'The Beatles' bring all their loving back to Broadway
By Jill Serjeant
NEW YORK (Reuters) - The Beatles - that is, a version of the Liverpool band that broke up more than 40 years ago - are back on Broadway, sending theater audiences dancing into the aisles and proving it's not just Paul McCartney who still believes in "Yesterday."
"Let it Be," a concert-style celebration of the music of the Fab Four that opened in New York this week, is the latest stage show to take fans old and new back to the Beatlemania of the 1960s even as surviving members McCartney and drummer Ringo Starr perform and tour the world in their own right.
Unlike the Abba stage show "Mamma Mia!" or Green Day's "American Idiot" that string a plot around well-known hits, "Let It Be" simply features young look-alikes for McCartney, Starr and the late John Lennon and George Harrison who play and sing Beatles songs live as if the audience were attending a 1960s era concert.
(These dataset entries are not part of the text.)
/-- DOE_DISCOVERY (R350): vendor, type and next index of each object, laid out as PCIe lays the discovery reply out; Mladpol's
vendor ID is an open value (log entry 24). -/
def doeDiscovery (index : Nat) (d : Dev) : Dev :=
  let (g, d) := useFree 16 d
  let row := fun (v ty nx : Nat) => leBytes 2 v ++ leBytes 1 ty ++ leBytes 1 nx
  doeAnswer (match index with
    | 0 => row 0x0001 0 1 | 1 => row 0x1E98 2 2 | 2 => row g 1 3 | 3 => row g 2 0
    | _ => row 0xFFFF 0 0) d

def execDoeDiscovery (index : BitVec 8) (s : State) : Res := s.upd (doeDiscovery index.toNat)

/-- CDAT_ACCESS (R350): the table of the window's latency and bandwidth; its bytes are open values (log entry 24). -/
def cdatAccess (d : Dev) : Dev :=
  let (n, d) := useFree 16 d
  let (g, d) := useFree (8 * n) d
  doeAnswer (leBytes n g) d

def execCdatAccess (s : State) : Res := s.upd cdatAccess

/-- The attestation report without its signature (R488). -/
def attestation (d : Dev) (nonce : BitVec 256) : List Byte :=
  let b := d.lease.holderB
  let flags := b2n b + put 1 1 (b2n (!d.lease.valid)) + put 2 1 (b2n d.fw.staged) + put 3 1 (b2n d.sec.recovery)
  leBytes 4 0x54545341 ++ leBytes 2 1 ++ leBytes 1 0x21 ++ leBytes 1 (match d.grade with | .g33 => 33 | .g26 => 26) ++
    leBytes 32 nonce.toNat ++ leBytes 32 d.sec.identity.toNat ++ leBytes 4 (leadVersion d).toNat ++ leBytes 1 d.sec.svn ++
    leBytes 1 d.ledger.arSvn ++ leBytes 1 flags ++ leBytes 1 d.sec.signSlot ++ leBytes 8 0 ++
    (List.range 8).flatMap (fun i => leBytes 32 (Tab.get 0 d.sec.slots (8 * b2n b + i)).toNat) ++ leBytes 8 0

/-- DOE_ATTESTATION (R486, R488): the certificates, which are open values (log entry 24) and none while ID_BAD; or a report with its
signature, whose 32 random bytes FIPS 204 leaves to the signer. A request that breaks its form has no reply that the spec gives. -/
def doeAttestation (kind reserved : Nat) (nonce : BitVec 256) (d : Dev) : Dev :=
  if reserved ≠ 0 then d
  else match kind with
    | 0 =>
      if d.sec.idBad then doeAnswer [] d
      else
      let (n, d) := useFree 14 d
      let (m, d) := useFree 14 d
      let (x, d) := useFree (8 * n) d
      let (y, d) := useFree (8 * m) d
      doeAnswer (leBytes 4 n ++ leBytes n x ++ leBytes 4 m ++ leBytes m y) d
    | 1 =>
      let (g, d) := useFree 256 d
      let l := attestation d nonce
      doeAnswer (l ++ MlDsa.sign (MlDsa.identityKey d.sec.idSeed).2 (leBytes 32 (sha3 l).toNat) (leBytes 32 g)) d
    | _ => d

def execDoeAttestation (kind : BitVec 8) (reserved : BitVec 24) (nonce : BitVec 256) (s : State) : Res :=
  s.upd (doeAttestation kind.toNat reserved.toNat nonce)

end Sys2Proof.Machine
end

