/-- CLUSTER_RETIRE (R21). -/
def execClusterRetire (src : Source) (c : ClusterId) (bits : BitVec 9) (s : State) : Res :=
  s.upd (dieOwnWrite (.clusterRetire src c bits) src (dieOfCluster c.val) (retireBits c.val bits))

/-- SEQUENCER_PAIR_MISMATCH (R441): a core logic fault. -/
def execSequencerPairMismatch (c : CoreId) (s : State) : Res := s.upd (coreLogicFault 7 c.val)

/-- ENGINE_PROGRESS_TIMEOUT (R441): a busy engine without progress, not under a pause, is a core logic fault. -/
def execEngineProgressTimeout (c : CoreId) (s : State) : Res :=
  s.upd (fun d =>
    let x := d.core c.val
    if (x.mxQ ++ x.vxQ ++ x.txQ).isEmpty ∨ Tab.get false d.awning.paused (dieOfCore c.val) then d else coreLogicFault 7 c.val d)

/-- The number of a voted unit. -/
def votedKey : VotedUnit → Nat
  | .streamSequencer x => x.val
  | .clusterController c => 4 + c.val

/-- Die and error location of a voted unit (R452): a sequencer by its die, a cluster controller by its cluster. -/
def votedDie : VotedUnit → Nat
  | .streamSequencer x => x.val
  | .clusterController c => dieOfCluster c.val
def votedLoc : VotedUnit → Nat
  | .streamSequencer x => errLoc x.val 5 none
  | .clusterController c => errLoc c.val 6 none

/-- VOTE_DISSENT (R441): a copy is outvoted and reloaded at the next checkpoint bell; a second dissent within
MX_FAIL_WINDOW switches it off; a difference between two remaining copies aborts every task. -/
def voteDissent (u : VotedUnit) (copy : Fin 3) (d : Dev) : Dev :=
  let k := 3 * votedKey u + copy.val
  let level := match u with | .streamSequencer _ => 3 | .clusterController _ => 2
  let off := ([0, 1, 2].filter (fun i => Tab.get false d.err.copiesOff (3 * votedKey u + i))).length
  let (g, d) := useFree 32 d
  if Tab.get false d.err.copiesOff k then d
  else if off ≠ 0 then
    let d := errReport { cls := 7, level := level, action := 13, status := Status.internal.code, loc := votedLoc u, detail := g
                         die := some (votedDie u) } d
    let (g, d) := useFree 32 d
    abortAll .internal g d
  else
    let again := match Tab.get none d.err.copyFaultAt k with | some w => decide (d.wall ≤ w + failWindow d) | none => false
    let d := errReport { cls := 7, level := level, action := if again then 15 else 5, loc := votedLoc u, detail := g, die := some (votedDie u) } d
    { d with err := { d.err with
        copyFaultAt := Tab.set none d.err.copyFaultAt k (some d.wall)
        copiesOff := if again then Tab.set false d.err.copiesOff k true else d.err.copiesOff
        copyReload := if again then d.err.copyReload else Tab.set false d.err.copyReload k true } }

def execVoteDissent (u : VotedUnit) (copy : Fin 3) (s : State) : Res := s.upd (voteDissent u copy)

/-! ### Tests -/

/-- Every peer that port `p` leads to is still reached without it (R303, R375). -/
def detourExists (d : Dev) (p : Nat) : Bool :=
  match peerOf d p with
  | none => true
  | some c => (nextHop (d.modPort p (fun x => { x with state := 0 })) c).isSome

/-- What a test needs besides its moment (R375, R376): no drain refused, a detour, a spare for a core that serves a slot. In an
idle window a core without a spare is tested as it is. -/
def testNeeds (d : Dev) (idle : Bool) (j : TestJob) : Bool :=
  match j.scope with
  | 0 => idle || !coreBound d j.index || !(otherSpares d j.index).isEmpty
  | 4 | 6 => isOut d (jobStack j) (jobChan j) ||
      ((d.chan (jobStack j) (jobChan j)).state == 0 && !drainRefused d (jobStack j) (jobChan j))
  | 5 => detourExists d j.index
  | _ => true

/-- The running task's yield point serves a test (R376, R378): the test of a core that serves a slot begins once the task's engine
operations have completed, or in the switch of a pre-emption that is due there. -/
def yieldServes (d : Dev) (j : TestJob) : Bool :=
  match j.scope with
  | 0 => (match d.seq.preempt with | .saved _ => true | _ => false) ||
      (atYield d && (!coreBound d j.index || (match d.seq.running with | some t => enginesIdle d t | none => true)))
  | 4 | 5 | 6 => atYield d
  | _ => false

/-- A test may start now (R376). -/
def testMay (d : Dev) (j : TestJob) : Bool :=
  let idle := idleWindow d
  (idle || yieldServes d j) && testNeeds d idle j

/-- A test starts (R376): a spare takes the slot of a core to be tested; a channel is drained; a port leaves service. -/
def startTest (j : TestJob) (d : Dev) : Dev :=
  let idle := idleWindow d
  let d := d.modHost (fun h => { h with test := some { j with running := true, window := idle } })
  let d := d.modTill mgmtTill (fun x => { x with deferred := false })
  match j.scope with
  | 0 => if coreBound d j.index ∧ !(otherSpares d j.index).isEmpty then swapSpare j.index (rebindRecord j.index 0 d) else d
  | 4 => if isOut d (jobStack j) (jobChan j) then d else drain (jobStack j) (jobChan j) d
  | 5 => let d := portLeaves false j.index d
         if trainable d j.index then setPort j.index 1 d else d
  | 6 =>
    let d := d.modStk (jobStack j) (fun z => { z with tasteChan := jobChan j, tastePattern := j.pattern, tasteRunning := true })
    noteExposure (jobStack j) (d.modChan (jobStack j) (jobChan j) (fun c => { c with state := 3 }))
  | _ => d

/-- A test is accepted (R376, R377): it starts, or it is deferred. -/
def acceptTest (j : TestJob) (d : Dev) : Dev :=
  if testMay d j then startTest j d
  else interimDeferred mgmtTill (d.modHost (fun h => { h with test := some j }))

/-- SCOPE and INDEX of SELF_TEST name a unit (R375). -/
def selfTestOk (scope index : Nat) : Bool :=
  match scope with
  | 0 => decide (index < 144) | 1 => decide (index < 16) | 2 => decide (index < 4) | 3 => index == 0
  | 4 => decide (index / 256 < 12) && decide (index % 256 < 136) | 5 => decide (index < 24)
  | _ => false

/-- SELF_TEST (R375 to R377). -/
def selfTest (scope index : Nat) (d : Dev) : Dev :=
  if !executing d mgmtTill 0x0020 ∨ d.host.test.isSome then d
  else if !selfTestOk scope index then finish mgmtTill .badParam none none d
  else acceptTest { scope := scope, index := index } d

def execSelfTest (scope : BitVec 8) (index : BitVec 16) (s : State) : Res := s.upd (selfTest scope.toNat index.toNat)

/-- TASTE_CHANNEL (R263, R375 to R377). -/
def tasteChannel (s x pattern : Nat) (d : Dev) : Dev :=
  if !executing d mgmtTill 0x0021 ∨ d.host.test.isSome then d
  else if 6 < pattern then finish mgmtTill .badParam none none d
  else acceptTest { scope := 6, index := 256 * s + x, pattern := pattern } d

def execTasteChannel (x_ : StackId) (x : ChanId) (pattern : BitVec 8) (s : State) : Res :=
  s.upd (tasteChannel x_.val x.val pattern.toNat)

/-- TEST_START (R376): the moment of a deferred test has come. -/
def testStart (d : Dev) : Dev :=
  match d.host.test with
  | some j => if !j.running ∧ testMay d j then startTest j d else d
  | none => d

def execTestStart (s : State) : Res := s.upd testStart

/-- TEST_DEFER_EXPIRY (R377): BUSY, with what the test waited for. -/
def testDeferExpiry (d : Dev) : Dev :=
  match d.host.test with
  | some j =>
    if j.running then d
    else
      let detail := match j.scope with
        | 0 => if coreBound d j.index ∧ (otherSpares d j.index).isEmpty then 2 else 1
        | 4 | 6 => if testNeeds d false j then 1 else 3
        | 5 => if testNeeds d false j then 1 else 4
        | _ => 1
      finish mgmtTill .busy (some detail) none (d.modHost (fun h => { h with test := none }))
  | none => d

def execTestDeferExpiry (s : State) : Res := s.upd testDeferExpiry

/-- TASTE_DONE (R263): the result is in STK_TASTE; a drained channel is resilvered, and a MAPPED_OUT one is done. -/
def tasteResultWord (z : Stack) (n : Nat) : Nat := b2n z.tastePass + put 1 23 n

def tasteDone (s : Nat) (r : TasteResult) (d : Dev) : Dev :=
  match d.host.test with
  | some j =>
    if !j.running ∨ j.scope ≠ 6 ∨ jobStack j ≠ s ∨ !(d.stk s).tasteRunning then d
    else
      let x := jobChan j
      let d := d.modStk s (fun z => { z with
        tasteRunning := false, tastePass := r.pass, tasteFirst := r.first, tasteLast := r.last, tasteCount := min r.failing (2 ^ 17 - 1) })
      if isOut d s x then
        let d := stackEvent s x (d.modChan s x (fun c => { c with state := 4 }))
        finish mgmtTill .ok none (some (tasteResultWord (d.stk s) r.failing)) (d.modHost (fun h => { h with test := none }))
      else
        let d := stackEvent s x (d.modChan s x (fun c => { c with state := 2 }))
        endDrain s x (d.modHost (fun h => { h with test := some { j with failing := r.failing } }))
  | none => d

def execTasteDone (x_ : StackId) (r : TasteResult) (s : State) : Res := s.upd (tasteDone x_.val r)

/-- RESILVER_DONE (R262, R263): the channel returns to service, and a taste of it completes. -/
def resilverDone (s x : Nat) (d : Dev) : Dev :=
  if !(d.stk s).resilver.contains x then d
  else
    let d := resilvered s x d
    match d.host.test with
    | some j =>
      if j.running ∧ j.scope = 6 ∧ j.index = 256 * s + x ∧ !(d.stk s).tasteRunning then
        finish mgmtTill .ok none (some (tasteResultWord (d.stk s) j.failing)) (d.modHost (fun h => { h with test := none }))
      else d
    | none => d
"It's not a musical and it's not just a concert. It's somewhere between those things," director and musical supervisor John Maher told Reuters.
The band performs some 40 hits each night in roughly chronological order from The Beatles' last show at Liverpool's Cavern Club to their final live concert on a London rooftop in January 1969.
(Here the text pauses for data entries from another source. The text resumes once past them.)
/-- A bundle of the image obeys row 1 of R509. -/
def bundleFits (p : Prog) (w : BitVec 512) : Bool :=
  let b := Bundle.of w
  bundleOk p.bundles.length w &&
    (match b.mxOp with | some (op, o) => mxFormats p op o | none => true) &&
    (match b.vxOp with | some (op, o) => vxFormats p op o | none => true) &&
    (match b.ptOp with | some (op, o) => op == 0x1A || ptFormats p o | none => true) &&
    (match b.txOp with | some (_, o) => txFormats p o | none => true)

/-- The address of the first bundle that fails a rule. -/
def firstBundle (p : Prog) (ok : BitVec 512 → Bool) : Option Nat := p.bundles.findIdx? (fun w => !ok w)

/-! ### Row 2: descriptors -/

/-- ORDER values of the levels form a permutation of 0 to LEVELS − 1 (R115). -/
def ordersOk (x : Desc) : Bool := (List.range x.levels.length).all (fun i => x.levels.any (fun l => l.order == i))

/-- A blocked operand has exactly one level on which its stride is 1 (R92). The rule is held against the word as the image has it: a
steered operand planned as BF16 is unblocked there, whatever its effective format becomes (DESIGN CHOICE, log entry 74). -/
def blockedOk (x : Desc) (w : FmtWord) (s : OpSel) : Bool := !w.blocked || (x.levels.filter (fun l => l.stride s == 1)).length == 1

/-- The reserved fields of a descriptor's bytes (R110, R111). -/
def descClean (l : List Byte) : Bool :=
  let n := leAt l 0 1
  leAt l 1 1 / 4 == 0 && leAt l 2 1 / 64 == 0 && zerosAt l 3 1 && zerosAt l 6 2 && zerosAt l 168 24 &&
    (n == 0 || decide (6 < n) || zerosAt l (24 + 24 * n) (24 * (6 - n))) &&
    (List.range (min n 6)).all (fun i => leAt l (24 + 24 * i) 4 / 2 ^ 29 == 0 && leAt l (24 + 24 * i + 6) 2 / 2 ^ 11 == 0)

/-- The entry of the policy that a steered word names is in use (R106). Whether the entry's PLANNED is the word's CODE is not looked at:
the spec names no refusal for it (R105; DESIGN CHOICE, log entry 75). -/
def steerOk (pol : Tab (BitVec 128)) (w : FmtWord) : Bool := !w.steered || Tab.get 0 pol w.mapIndex != 0

/-- The general rules of R115; `pre` says whose strides the preload operand uses (R112). -/
def ldescOk (pol : Tab (BitVec 128)) (pre : OpSel) (l : List Byte) : Bool :=
  let x := Desc.ofBytes l
  let n := x.levels.length
  let role := fun (o : Nat) => (x.levels.find? (fun l => l.order == o)).map (·.role)
  let lists := x.levels.filter (·.plist)
  descClean l && decide (1 ≤ leAt l 0 1) && decide (leAt l 0 1 ≤ 6) && ordersOk x &&
    x.levels.all (fun z => decide (1 ≤ z.tile) && decide (z.tile ≤ 4096) && (z.strideAcc == 0 || decide (z.role ≤ 1))) &&
    x.curve != 3 && !(decide (x.curve ≤ 1) && decide (2 ≤ n) && (role (n - 1) == some 2 || role (n - 2) == some 2)) &&
    decide (lists.length ≤ 1) && lists.all (fun z => z.role == 3) &&
    (if lists.isEmpty then x.plistLen == 0 else decide (1 ≤ x.plistLen) && decide (x.plistLen ≤ 4096)) &&
    decide ((x.levels.filter (·.split)).length ≤ 1) &&
    wordOk x.fa && wordOk x.fb && wordOk x.fc && wordOk x.fp &&
    blockedOk x x.fa .a && blockedOk x x.fb .b && blockedOk x x.fc .c && blockedOk x x.fp pre &&
    steerOk pol x.fa && steerOk pol x.fb && steerOk pol x.fc && steerOk pol x.fp

def countRole (x : Desc) (r : Nat) : Nat := (x.levels.filter (fun l => l.role == r)).length
/-- Block size of a word. -/
def blkOf (w : FmtWord) : Nat := if w.blk16 then 16 else 32

/-- Roles and split of an MX descriptor (R115). The K level of ATTN_FIN has another ORDER than 0, which R227 gives to the parts. -/
def mxRoles (op : Nat) (x : Desc) : Bool :=
  countRole x 0 == 1 && countRole x 1 == 1 && countRole x 2 == 1 &&
    (op == 0x21 || (match levelOf x 2 with | some l => l.order == 0 | none => false)) &&
    x.levels.all (fun l => (l.role != 3 || l.tile == 1) && (!l.split || l.role == 0))

/-- The MX tile limits (R115), but for those that depend on the block count. -/
def mxTiles (o : MxOp) (x : Desc) : Bool :=
  let m := roleTile x 0
  let n := roleTile x 1
  let k := decide (roleTile x 2 ≤ depthOf o.fmtA.toNat o.fmtB.toNat)
  match o.stat.toNat with
  | 0 => decide (m ≤ 4096) && decide (n ≤ 128) && k
  | 1 => decide (m ≤ 128) && decide (n ≤ 128)
  | _ => decide (m ≤ 128) && decide (n ≤ 4096) && k

/-- An operand is blocked along the level of a role. -/
def blockedAlong (x : Desc) (w : FmtWord) (s : OpSel) (r : Nat) : Bool :=
  !w.blocked || x.levels.any (fun l => l.role == r && l.stride s == 1)

/-- An output with M innermost has TILE_M a multiple of its block (R151). -/
def mInner (x : Desc) : Bool :=
  !(x.fc.blocked && x.levels.any (fun l => l.role == 0 && l.strideC == 1)) || roleTile x 0 % blkOf x.fc == 0

/-- The descriptor rules of attention (R220, R226, R227, R237). -/
def attnDesc (op : Nat) (q : AttnRec) (x : Desc) : Bool :=
  let xs := (x.levels.filter (fun l => l.role == 3))
  let first := xs.foldl (fun (b : Option Level) l => match b with
    | some z => if l.order < z.order then some l else some z | none => some l) none
  let top := fun (r : Nat) => match levelOf x r with | some l => decide (l.bound ≤ 4194304) | none => true
  (match levelOf x 1 with
   | some l => l.bound == q.dim && l.tile == q.dim && (q.dim == 64 || q.dim == 128) && l.strideA == 1 && l.strideB == 1 && l.strideC == 1 &&
      l.strideAcc == 1
   | none => false) &&
    roleTile x 2 == 128 && top 0 && top 2 &&
    x.levels.all (fun l => l.role == 1 || l.strideC % (q.dim : Int) == 0) &&
    (op != 0x21 || (match first with | some l => l.order == 0 && !l.split | none => false)) &&
    decide (roleTile x 0 ≤ 2048) && (op != 0x24 || roleTile x 0 == 1)

/-- A matrix operation accepts the descriptor it names. -/
def mxDesc (p : Prog) (op : Nat) (o : MxOp) : Bool :=
  let x := p.desc o.ldesc.toNat
  let one := op == 0x03 || op == 0x04
  let unsplit := !x.levels.any (·.split)
  mxRoles op x &&
    (if 0x20 ≤ op then attnDesc op (AttnRec.ofBytes (p.attn.getD o.baseM.toNat [])) x else mxTiles o x) &&
    (!unsplit || blockRules x 1 op one o) &&
    (op != 0x01 || (blockedAlong x x.fa .a 2 && blockedAlong x x.fb .b 2 && mInner x))

/-- A vector operation accepts its descriptor (R115, R132). -/
def vxDesc (p : Prog) (op : Nat) (o : VxOp) : Bool :=
  let x := p.desc o.ldesc.toNat
  x.levels.all (fun l => l.strideAcc == 0) &&
    (op != 0x13 || (match levelOf x 3 with | some l => l.order == 0 && !l.split | none => false))

/-- The tensor's element bits that the porter's tile limit counts (R115). -/
def ptBitsOf (op : Nat) (x : Desc) : Nat := if op = 0x03 ∨ op = 0x23 then codeBits x.fc.code else codeBits x.fa.code

/-- COPY's rule (R275). -/
def copyDesc (x : Desc) : Bool :=
  x.fa.code == x.fc.code && x.fa.blocked == x.fc.blocked && x.fa.blk16 == x.fc.blk16 &&
    (!x.fa.blocked || x.levels.any (fun l => l.strideA == 1 && l.strideC == 1 && !l.split && l.tile % blkOf x.fa == 0))

/-- A porter operation accepts its descriptor (R115, R274, R275, R300, R327). -/
def ptDesc (p : Prog) (op : Nat) (o : PtOp) : Bool :=
  let x := p.desc o.ldesc.toNat
  let frc := o.frc.toNat
  let coded := decide (1 ≤ frc) && decide (frc ≤ 4)
  if op = 0x1A then frc == 0
  else
    x.levels.all (fun l => l.strideAcc == 0) &&
    decide (x.levels.foldl (fun acc l => acc * l.tile) 1 * ptBitsOf op x ≤ 8 * 65536) &&
    (match op with
     | 0x01 | 0x10 => frc == 0 && copyDesc x
     | 0x02 => coded && x.fa.code != 0xA && x.levels.all (fun l => l.strideC == 0)
     | 0x03 => coded && !x.fc.blocked && x.fc.code != 0xA && x.levels.all (fun l => l.strideA == 0)
     | 0x04 => frc == 0 && x.fa == x.fc && !x.levels.any (·.split)
     | 0x18 | 0x19 => frc == 0 && x.fa.code == 0 && !x.fa.blocked
     | _ => true)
Attention is given to detail, including how the band members stood while performing, as well as their Liverpool accents, changing looks, mannerisms and hairstyles. Screens in the theater show original newsreels and some psychedelic video projections.
"If we don't get the authenticity right, the evening doesn't succeed as a concert or a theatrical event. When people walk out, if all we have done is play the songs really well, it doesn't take people to the same place than if we make them believe, just for a second or two, that they are watching the real deal," Maher added.